Alexis de Tocqueville, Democracy in America, Book One, Part Two, Chapter Two 

Essential Vocabulary

analogous

comparable in certain respects, typically in a way that makes clearer the nature of the things compared

faction

a group of people with a common political purpose, especially a subgroup of a political party that has interests or opinions different from the rest of the political party

Building Context

Alexis de Tocqueville was a young French aristocrat who had studied law. In 1831–1832, he traveled extensively in the United States with a companion for nine months to study penal reform. After he returned to France, he wrote his seminal book, Democracy in America, publishing it in two volumes in 1835 and 1840. In Democracy in America, Tocqueville makes keen observations about the American constitutional system and the habits and character of American democracy in the country. In the following excerpt, he comments on the nature of American political parties and the role they played in American political development.

Alexis de Tocqueville

 

Alexis de Tocqueville, Democracy in America, Book One, Part Two, Chapter Two

What I call great political parties are those that are attached more to principles than to their consequences; to generalities and not to particular cases; to ideas and not to men. These parties generally have nobler features, more generous passions, more real convictions, a franker and bolder aspect than the others. Particular interest, which always plays the greatest role in political passions, hides more skillfully here under the veil of the public interest; it sometimes even succeeds in evading the regard of those whom it animates and brings to act.

Notes

Small parties, on the contrary, are generally without political faith. As they do not feel themselves elevated and sustained by great objects, their character is stamped with a selfishness that shows openly in each of their acts. They always become heated in a cool way; their language is violent but their course is timid and uncertain. The means that they employ are miserable, as is the very goal they propose for themselves. Hence it is when a time of calm follows a violent revolution, great men seem to disappear all at once and souls withdraw into themselves.

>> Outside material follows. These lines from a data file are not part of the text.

-- ==== Sys2Proof/Machine/PatchLog.lean ====
section
/-! DEFINITION. Fast sets and their descriptors, the segments of the patch log and of the checkpoint log, commits of the Frame Table with
their records, and lines becoming clean (R79 to R82, R97, R98, R104 to R111, R203, R277 to R281, R290 to R293, R339 to R341). -/

namespace Sys2Proof.Machine

/-! ## Fast sets and their descriptors (R97, R98, R290, R292, R293) -/

/-- A descriptor never written. -/
def noDesc : FastDesc := ⟨0, 0, 0, 0, 0⟩

/-- The 64 bytes of a fast descriptor (R292). -/
def descBytes (s : State) (f copy : Nat) : List Byte :=
  let e := fsEntry s f
  let d := sget noDesc s.xlat.fdesc f
  let body := bytesOf 4 0xBD6400F5 ++ bytesOf 4 f ++ [BitVec.ofNat 8 copy, BitVec.ofNat 8 (fsUse e)] ++ bytesOf 2 (fsKey e) ++
    bytesOf 4 d.owner.toNat ++ bytesOf 4 d.gen.toNat ++ bytesOf 2 (fsStart e) ++ bytesOf 4 (fsGap e) ++
    bytesOf 6 d.wear.toNat ++ bytesOf 8 d.allocCseq.toNat ++ bytesOf 8 d.pstamp.toNat ++ List.replicate 12 0
  body ++ bytesOf 4 (crc32c (body.map BitVec.toNat))

/-- The descriptor of a set put into a line of block k of its copy (R292). -/
def descPut (f copy k x : Nat) (s : State) : State :=
  if !copyUp s f copy then s
  else
    let (ch, die, block, _) := fastPlace s f copy 0
    programLine ch die 7 (block + k) x (mediaLine (BitVec.ofNat 512 (natOf (descBytes s f copy))) 0x4844) s

/-- Line programs counted for a set (R292). -/
def wearBy (f n : Nat) (s : State) : State :=
  { s with xlat := { s.xlat with fdesc := smod noDesc s.xlat.fdesc f (fun d => { d with wear := d.wear + BitVec.ofNat 48 n }) } }

/-- The descriptor written at the next GEN into slot GEN mod 2 of block 0 of copy A, then of copy B (R292, R293). -/
def descWrite (f : Nat) (s : State) : State :=
  let s := wearBy f 2 { s with xlat := { s.xlat with fdesc := smod noDesc s.xlat.fdesc f (fun d => { d with gen := d.gen + 1 }) } }
  let g := (sget noDesc s.xlat.fdesc f).gen.toNat
  descPut f 1 0 (g % 2) (descPut f 0 0 (g % 2) s)

/-- The descriptor as it is at allocation put into lines 0 and 1 of blocks 1 and 2 of both copies (R292). -/
def descAllocated (f : Nat) (s : State) : State :=
  [(0, 1), (0, 2), (1, 1), (1, 2)].foldl (fun s (p : Nat × Nat) => descPut f p.1 p.2 1 (descPut f p.1 p.2 0 s)) (wearBy f 8 s)

/-- A block of a fast set Cleared into fast mode inside a step, its reference lines 2 to 19 written raw (R290, R292, R305). -/
def clearFast (f ch die block : Nat) (s : State) : State :=
  let blk := blockKey ch die 7 block
  let s := setStamp blk (fun t => { stamp := BitVec.ofNat 64 (f + 2 ^ 20 + s.mm.cseq.toNat % 2 ^ 40 * 2 ^ 24)
                                    ccount := satInc t.ccount, valid := true, fast := true }) (dropBlock blk s)
  (List.range 18).foldl (fun s i => programLine ch die 7 block (2 + i) (driftLine (2 + i)) s) (wearBy f 18 s)
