-- ==== Sys2Proof/Machine/Read.lean ====
section
/-! DEFINITION. The read path: the media back end, retries, reconstruction, and the answer to the host (R115, R123 to R152,
R195, R205 to R208, R334 to R344). -/

namespace Sys2Proof.Machine

/-! ## Answers (R59, R205, R339) -/

/-- How a read of the back end ends: a line, which fills the caches or not and came from media or not; a finding that no source recovers it, with its source of R508 and unit; or a
poisoned answer that is no finding (R340). -/
inductive ReadEnd where
  | good (v : Line) (fill media : Bool)
  | finding (src unit : Nat)
  | bad
  deriving DecidableEq, Repr

/-- The response of a host read: the line decrypted, or poisoned with data the manual leaves open. -/
def answerRead (id : Nat) (v : Option Line) (s : State) : State :=
  match s.host.reqs.find? (fun r => r.id == id) with
  | none => s
  | some q =>
    let lat := BitVec.ofNat 16 (min ((s.time.ftime.toNat - q.since.toNat) / 10) 0xFFFF)
    let s := updLoad { s with
      host := { s.host with reqs := s.host.reqs.filter (fun r => r.id != id) }
      rstat := { s.rstat with maxLat := if s.rstat.maxLat.toNat < lat.toNat then lat else s.rstat.maxLat } }
    match (v.filter (fun l => l != poisonLine && !(s.host.lds.getD q.ld {}).keyLost)) with
    | some l => send s (.memRead q.port q.ld q.tag (decLine s q.lln l) false (devLoad s))
    | none =>
      let (d, s) := drawBits 512 s
      send s (.memRead q.port q.ld q.tag d true (devLoad s))

/-- What the caches hold of a line laid over its old value, met with its checks (R210 to R212); a Partial line becomes whole where it is
held (R195). None when every copy of a dirty line failed on a span member, which recovers it. -/
def mergeHeld (lln : Nat) (v : Line) (s : State) : Option Line × State :=
  match heldValue s lln with
  | some w => (some w, s)
  | none =>
  let full := BitVec.allOnes 64
  let (d, s) := slotRead lln s
  let (v, s) := match d with
    | none => (v, s)
    | some d =>
      if !d.partial_ then (d.data, s)
      else
        let w := mergeLine s lln v d.data d.mask
        (w, putSlot lln { d with data := w, partial_ := false, mask := full, redirty := d.redirty || d.draining } s)
  let (h, s) := ncLook lln s
  match h with
  | .whole w => (some w, s)
  | .bytes w mask => let m := mergeLine s lln v w mask; (some m, ncWrite lln m full s)
  | .lost => (none, s)
  | .none => (if s.cache.lost.contains lln then none else some v, s)

/-- Whether a running invalidate covers a frame (R217). -/
def invalidating (s : State) (lfn : Nat) : Bool :=
  s.unit.running.any (fun j => match j.kind with
    | .flush _ inval scope => inval && scope.any (fun r => Nat.ble r.1 lfn && Nat.blt lfn (r.1 + r.2))
    | _ => false)

/-- Whether a line is answered poisoned: its pattern, or its LD's keys are lost (R205, R339). -/
def poisoned (s : State) (lln : Nat) (v : Line) : Bool :=
  v == poisonLine || (match ownerOf s (lfnOf lln) with | some i => (s.host.lds.getD i {}).keyLost | none => false)

/-- A line from media or the span fills the Near Cache and the page array (R205). -/
def fillLineRead (lln : Nat) (v : Line) (s : State) : State :=
  if poisoned s lln v ∨ invalidating s (lfnOf lln) ∨ isDirty s lln then s
  else pageFill lln v (ncFill lln v s)

/-- A prefetched line (R207, R208). -/
def fillPrefetch (lln : Nat) (v : Line) (s : State) : State :=
  if poisoned s lln v ∨ invalidating s (lfnOf lln) ∨ isDirty s lln then s
  else
    let s := if s.variant = .x4 then pageFill lln v s else sideFill lln v s
    { s with cache := { s.cache with prefetched := s.cache.prefetched.filter (fun l => l != lln) ++ [lln] } }

/-- A read whose dirty line proved lost while it was answered: it goes on through the outriders (R210, R212, R379). -/
def readAgain (r : MRead) (s : State) : State :=
  let lb := mediaValue s r.lln
  spanStart (some r.rid) r.lln 1 lb.isNone true true lb { s with media := { s.media with
    mreads := s.media.mreads ++ [{ r with loc := .fast 0 0 none, subs := [], got := [], around := true, spanWait := true, bound := 2 }] } }

/-- A host read that has its answer in the counters of R153, once. -/
def readCounted (r : MRead) (s : State) : State :=
  if r.host && !r.merge then { s with rstat := { s.rstat with
    boundB := if r.bound = 1 then satInc s.rstat.boundB else s.rstat.boundB
    boundC := if r.bound = 2 then satInc s.rstat.boundC else s.rstat.boundC
    retry := if r.retried then satInc s.rstat.retry else s.rstat.retry } } else s

/-- The end of a read of the back end. A line recovered for the caches is written there within the dirty budget (R54). -/
def finishRead (r : MRead) (res : ReadEnd) (s : State) : State :=
  let s := { s with
    media := { s.media with mreads := s.media.mreads.filter (fun x => x.rid != r.rid) }
    span := { s.span with reads := s.span.reads.filter (fun x => x.rid != some r.rid) } }
  let s := releaseDue s
  let seen := match s.host.reqs.find? (fun q => q.id == r.rid) with | some q => q.writeSeen | none => false
  let lostLine := s.cache.lost.contains r.lln
  let s := { s with cache := { s.cache with lost := if r.merge || (res != .bad && r.host) then s.cache.lost.filter (fun l => l != r.lln)
    else s.cache.lost } }
  match res with
  | .good v fill media =>
    if !r.host then fillPrefetch r.lln v s
    else
      let m := mergeHeld r.lln v s
      match m.1 with
      | none => readAgain r m.2
      | some w =>
        let s := readCounted r m.2
        let s := if lostLine ∧ !isDirty s r.lln then internalWrite r.lln w s
          else if fill ∧ !r.merge ∧ !seen ∧ !r.noFill then fillLineRead r.lln w s else s
        let s := if media ∧ !r.merge then { s with media := { s.media with prefetchDue := s.media.prefetchDue ++ [r.lln] } } else s
        answerRead r.rid (some w) s
  | .finding src unit =>
    if !r.host then s
    else
      let m := mergeHeld r.lln poisonLine s
      match m.1 with
      | none => readAgain r m.2
      | some w =>
        let s := readCounted r m.2
        let s := if w = poisonLine then poisonFind r.lln src unit s else s
        answerRead r.rid (some w) s
  | .bad => answerRead r.rid none (readCounted r s)

/-! ## Reads asked of members and copies (R134, R246, R303) -/

/-- A read record with nothing read yet. -/
def newRead (rid lln : Nat) (host : Bool) (loc : RLoc) (bound : Nat) : MRead :=
  { rid := rid, lln := lln, host := host, merge := false, loc := loc, subs := [], got := [], firstFail := [], windows := []
    missing := [], around := false, limit := 0, spanWait := false, spanFailed := false, susp := [], bound := bound
    retried := false, noFill := false }

/-- A shift as the REFSET argument holds it: 6 bits, signed. A sum beyond them is held at the field's end (DESIGN CHOICE, log entry 76). -/
def shift6 (v : Int) : BitVec 6 := BitVec.ofInt 6 (max (-32) (min 31 v))

/-- A read's line and whether the die of a location of it has been charged for it (R343). -/
def readFacts (s : State) (rid key : Nat) : Nat × Bool :=
  match s.media.mreads.find? (fun r => r.rid == rid) with
  | some r => (r.lln, r.charged.contains key)
  | none => (0, false)
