/-- Staging (R331): while every dense group is closed, the frames of the group with the fewest move to fast sets. -/
def stage (s : State) : State :=
  if (denseGroups s).all (groupBlocked s) ∧ liveBands s ≠ [] then
    let g := (denseGroups s).foldl (fun a g => match a with
      | none => some g
      | some h => if (groupLosses s g).length < (groupLosses s h).length then some g else some h) (none : Option Nat)
    let s := stagingKept true s
    match g with
    | none => s
    | some g => (groupLosses s g).foldl (fun s l =>
        if s.xlat.fastResMin.toNat < freeSets s ∧ !(s.mm.moves.any (fun m => m.lfn == l)) ∧ ftMode (ftEntry s l) = mDense
        then startStaging l { s with lp := { s.lp with staged := s.lp.staged ++ [l] } } else s) s
  else stagingKept false s

/-- A staged frame of a span member can go back once a band opens (R331); elsewhere it goes by the demotions of R298. -/
def unstage (s : State) : State :=
  if (denseGroups s).all (groupBlocked s) ∨ s.span.desc.isNone then s
  else ((s.xlat.ft.filter (fun e => ftMode e.2 == mFolding && ftSlot e.2 == 31)).map (fun e => e.1)).foldl (fun s l =>
    if s.mm.batches.any (fun b => b.slots.any (fun x => x.lfn == l)) then s else makeDue l 5 0 false s) s

/-- A frame whose every local source is lost made Span-served, PATCHED kept while it has patches; a parity frame is marked for rebuild instead
(R78, R83, R333). -/
def spanServe (lfn : Nat) (s : State) : State :=
  let e := ftEntry s lfn
  if ftMode e = mParity then markRebuild lfn s
  else
  let s := abandonFrame lfn s
  releaseOld e (commitNow lfn (ftMake 0 0 mSpanServed (ftPatched e || hasPatches s lfn) false false) s)

/-- The LLNs whose newest patch lies in a set (R333). -/
def patchesIn (s : State) (f : Nat) : List Nat :=
  ((s.xlat.pi.filter (fun e => e.2.valid && e.2.set.toNat == f && !foreignEnt s e.2)).map (fun e => e.2.lln.toNat)) ++
    ((s.xlat.piOvf.filter (fun e => e.set.toNat == f && !foreignEnt s e)).map (fun e => e.lln.toNat))

/-- The frames with patches in a log set that has lost a copy, due at priority 5 (R326, R338). -/
def lostCopiesDue (s : State) : State :=
  ((s.xlat.fst.filter (fun e => (fsUse e.2 == useLog || fsUse e.2 == useRetiring) && (copyLost s e.1 0 || copyLost s e.1 1))).map
    (fun e => e.1)).foldl (fun s f =>
      (dedup ((patchesIn s f).map lfnOf)).foldl (fun s l => makeDue l 5 0 false s) s) s

/-- A condition of R333 met at a band or set: its record the first time, `LP_STATUS.BEYOND`. -/
def beyondEvent (cond band : Nat) (s : State) : State :=
  let s := { s with lp := { s.lp with beyond := true } }
  if s.lp.beyondSeen.contains (cond, band) then s
  else event { code := 0x020A, p0 := cond, p1 := band } { s with lp := { s.lp with beyondSeen := s.lp.beyondSeen ++ [(cond, band)] } }

/-- Whether a set holds segments of a log: patch log, or retiring from it. -/
def logSet (s : State) (f use : Nat) : Bool :=
  use == useLog || (use == useRetiring && s.xlat.segs.any (fun g => g.1 / 1024 == f))

/-- The losses beyond the budget acted on (R333). -/
def beyond (s : State) : State :=
  let span := s.span.desc.isSome
  let five := (liveBands s).filter (fun b => Nat.ble 5 (missingOf s b).length)
  let lostSet := fun f : Nat => !copyUp s f 0 && !copyUp s f 1
  let fastLost := (s.xlat.ft.filter (fun e => (ftMode e.2 == mFast || (ftMode e.2 == mFolding && ftSlot e.2 == 31)) &&
    lostSet (ftBand e.2))).map (fun e => e.1)
  let logLost := (s.xlat.fst.filter (fun e => logSet s e.1 (fsUse e.2) && lostSet e.1)).map (fun e => e.1)
  let four := Nat.blt 4 (channelWeight s * missingChannels s)
  let stuck := (denseGroups s).all (groupBlocked s) && Nat.ble (freeSets s) s.xlat.fastResMin.toNat && !(liveBands s).isEmpty
  let now := five.map (fun b => (if span then 1 else 2, b)) ++ fastLost.map (fun l => (3, ftBand (ftEntry s l))) ++
    logLost.map (fun f => (4, f)) ++ (if four ∨ stuck then [(5, 0)] else [])
  let s := { s with lp := { s.lp with beyond := !now.isEmpty, beyondSeen := s.lp.beyondSeen.filter (fun c => now.contains c) } }
  if now = [] then s
  else
    let s := five.foldl (fun s b =>
      let s := beyondEvent (if span then 1 else 2) b s
      if span then (framesOf s b).foldl (fun s l => spanServe l s) s else refreshBand b s) s
    let s := fastLost.foldl (fun s l =>
      let s := beyondEvent 3 (ftBand (ftEntry s l)) s
      if span then spanServe l s else makeDue l 5 0 false s) s
    let s := logLost.foldl (fun s f =>
      let s := beyondEvent 4 f s
      (patchesIn s f).foldl (fun s l =>
        if isDirty s l ∨ s.media.mreads.any (fun r => r.lln == l && r.merge) then s
        else if span then
          let lb := baseLine s l (ftEntry s (lfnOf l))
          { mergeRead l lb.isNone true lb s with cache := { s.cache with lost := s.cache.lost ++ [l] } } |> fun t =>
            { t with cache := { t.cache with lost := dedup t.cache.lost } }
        else poisonFind l 0 0 s) s) s
    if four ∨ stuck then
      let s := beyondEvent 5 0 s
      if span then unhitch 3 s else s
    else s

/-- A Degraded die that holds no member of a live band and no copy of a set in use becomes Isolated (R344). -/
def isolateDrained (s : State) : State :=
  let dies := (s.unit.units.filter (fun e => uClass e.1 == 3 && e.2.st == .degraded)).map (fun e => uIndex e.1)
  dies.foldl (fun s d =>
    let ch := d / 16
    let die := d % 16
    let band := (heldBands s).any (fun b => (liveOf (bandOf s b)).any (fun m => memberAt s b m == (ch, die)))
    let set := s.xlat.fst.any (fun e => fsUse e.2 != 0 &&
      (let a := fastAt s e.1; a.die == die && (a.chA == ch || a.chB == ch)))
    if band ∨ set then s else setUnit (uDie d) .isolated 5 true s) s

/-! ## Scrub (R307 to R309, R335, R336) -/

/-- The sets whose lines a scrub pass reads. -/
def scrubSets (s : State) : List Nat :=
  (s.xlat.fst.filter (fun e => fsUse e.2 == useFrame || fsUse e.2 == useLog || fsUse e.2 == useForeign || fsUse e.2 == useRetiring)).map (fun e => e.1)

Great parties overturn society, small ones agitate it; the former tear it apart and the latter deprave it; the first sometimes save it by shaking it up, the second always trouble it without profit.

America has had great parties; today they no longer exist….

So in our day, one does not perceive great political parties in the United States….

For want of great parties, the United States swarms with small ones, and public opinion becomes infinitely fragmented over questions of detail….Ambition must succeed in creating parties, for it is difficult to overthrow the one who holds power for the sole reason that someone wants to take his place. All the skill of politicians therefore consists in composing parties: a politician in the United States at first seeks to discern his interest and to see what the analogous interests are that could be grouped around his; afterwards, he busies himself with discovering whether there might not by change exist in the world a doctrine or principle that could suitably be placed at the head of the new association to give it the right to introduce itself and circulate freely….

But when one comes to study carefully the secret instincts that govern factions in America, one readily discovers that most of them are more or less linked to one or the other of the two great parties that have divided men since there have been free societies. As one penetrates the innermost thoughts of those parties more deeply, one perceives that some of them work to narrow the use of public power, the others to extend it.


Comprehension and Analysis Questions 

  • Compare and contrast the characteristics of great political parties and small political parties.
  • According to Tocqueville, is American democracy characterized by great or small parties?
  • How do political parties form in the United States?
  • How do political parties help organize various interests into two broad coalitions in a party system in which they have differing views of government power?
  • According to Tocqueville, are small political parties a positive force for American democracy and self-governance?